[Dataset items]
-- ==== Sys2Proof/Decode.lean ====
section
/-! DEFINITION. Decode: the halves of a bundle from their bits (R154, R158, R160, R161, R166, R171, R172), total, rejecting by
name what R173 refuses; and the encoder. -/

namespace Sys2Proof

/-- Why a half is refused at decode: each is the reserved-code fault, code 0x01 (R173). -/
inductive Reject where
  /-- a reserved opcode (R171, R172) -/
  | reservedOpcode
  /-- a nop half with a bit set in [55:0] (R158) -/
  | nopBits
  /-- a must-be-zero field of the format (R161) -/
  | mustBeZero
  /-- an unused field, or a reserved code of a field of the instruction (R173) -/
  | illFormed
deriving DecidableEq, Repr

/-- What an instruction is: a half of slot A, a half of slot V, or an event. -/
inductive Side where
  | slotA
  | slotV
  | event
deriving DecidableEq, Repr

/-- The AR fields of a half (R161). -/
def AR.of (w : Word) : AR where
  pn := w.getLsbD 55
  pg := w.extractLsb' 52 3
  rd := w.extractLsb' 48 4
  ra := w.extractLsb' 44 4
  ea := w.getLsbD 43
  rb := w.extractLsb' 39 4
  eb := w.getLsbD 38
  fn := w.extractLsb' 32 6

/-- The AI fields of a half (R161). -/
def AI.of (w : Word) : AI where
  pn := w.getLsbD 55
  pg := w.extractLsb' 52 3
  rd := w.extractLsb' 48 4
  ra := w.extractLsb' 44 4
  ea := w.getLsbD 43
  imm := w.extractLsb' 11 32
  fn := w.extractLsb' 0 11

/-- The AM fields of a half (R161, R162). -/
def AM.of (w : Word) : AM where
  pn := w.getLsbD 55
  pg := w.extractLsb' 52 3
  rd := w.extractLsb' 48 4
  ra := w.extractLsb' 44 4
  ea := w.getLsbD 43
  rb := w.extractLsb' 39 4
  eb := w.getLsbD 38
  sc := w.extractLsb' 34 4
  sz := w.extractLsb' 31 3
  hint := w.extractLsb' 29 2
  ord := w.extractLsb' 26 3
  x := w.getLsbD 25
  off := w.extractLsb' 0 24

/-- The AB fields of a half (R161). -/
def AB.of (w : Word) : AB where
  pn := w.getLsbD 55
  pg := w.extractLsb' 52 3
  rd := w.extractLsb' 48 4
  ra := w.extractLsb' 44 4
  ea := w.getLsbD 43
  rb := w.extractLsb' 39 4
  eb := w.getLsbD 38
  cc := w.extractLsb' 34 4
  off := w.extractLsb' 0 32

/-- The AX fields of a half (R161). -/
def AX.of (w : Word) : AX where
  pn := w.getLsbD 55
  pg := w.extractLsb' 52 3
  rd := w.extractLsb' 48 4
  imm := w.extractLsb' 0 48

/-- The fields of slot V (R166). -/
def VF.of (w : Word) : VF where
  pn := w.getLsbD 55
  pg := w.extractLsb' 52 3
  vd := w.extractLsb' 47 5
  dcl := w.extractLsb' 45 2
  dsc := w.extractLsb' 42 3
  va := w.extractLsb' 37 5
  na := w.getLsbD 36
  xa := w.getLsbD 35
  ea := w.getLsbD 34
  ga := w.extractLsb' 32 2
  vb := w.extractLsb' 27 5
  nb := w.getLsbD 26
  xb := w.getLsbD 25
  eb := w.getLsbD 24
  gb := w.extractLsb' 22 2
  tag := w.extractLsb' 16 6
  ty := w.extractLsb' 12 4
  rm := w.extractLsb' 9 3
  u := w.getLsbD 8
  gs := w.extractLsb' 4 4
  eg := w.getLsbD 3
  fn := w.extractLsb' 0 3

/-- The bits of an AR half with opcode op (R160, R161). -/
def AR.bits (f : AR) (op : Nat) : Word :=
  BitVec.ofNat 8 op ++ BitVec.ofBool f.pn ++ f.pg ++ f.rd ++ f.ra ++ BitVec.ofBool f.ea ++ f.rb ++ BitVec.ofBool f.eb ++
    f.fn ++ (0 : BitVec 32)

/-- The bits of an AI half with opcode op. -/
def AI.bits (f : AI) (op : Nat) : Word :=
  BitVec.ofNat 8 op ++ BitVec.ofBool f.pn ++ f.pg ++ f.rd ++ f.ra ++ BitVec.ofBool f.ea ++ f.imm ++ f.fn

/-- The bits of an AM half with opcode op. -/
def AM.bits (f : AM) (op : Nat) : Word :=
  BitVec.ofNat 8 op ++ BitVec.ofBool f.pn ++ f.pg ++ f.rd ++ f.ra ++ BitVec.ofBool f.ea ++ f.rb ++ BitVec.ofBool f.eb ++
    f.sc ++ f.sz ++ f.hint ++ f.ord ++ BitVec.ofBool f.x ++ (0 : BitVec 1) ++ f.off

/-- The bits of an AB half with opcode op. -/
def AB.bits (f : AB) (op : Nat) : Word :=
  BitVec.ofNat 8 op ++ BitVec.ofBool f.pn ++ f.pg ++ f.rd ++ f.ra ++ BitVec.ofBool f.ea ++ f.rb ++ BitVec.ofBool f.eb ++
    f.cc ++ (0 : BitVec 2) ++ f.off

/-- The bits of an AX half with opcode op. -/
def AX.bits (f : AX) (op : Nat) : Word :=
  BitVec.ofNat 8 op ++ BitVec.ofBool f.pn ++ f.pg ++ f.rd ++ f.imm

## Prompt
Exact retyping is required: the line with "def AB.bits (f" through the end of the data, both ends included, and no other line.

## Answer to the problem
def AB.bits (f : AB) (op : Nat) : Word :=
  BitVec.ofNat 8 op ++ BitVec.ofBool f.pn ++ f.pg ++ f.rd ++ f.ra ++ BitVec.ofBool f.ea ++ f.rb ++ BitVec.ofBool f.eb ++
    f.cc ++ (0 : BitVec 2) ++ f.off

/-- The bits of an AX half with opcode op. -/
def AX.bits (f : AX) (op : Nat) : Word :=
  BitVec.ofNat 8 op ++ BitVec.ofBool f.pn ++ f.pg ++ f.rd ++ f.imm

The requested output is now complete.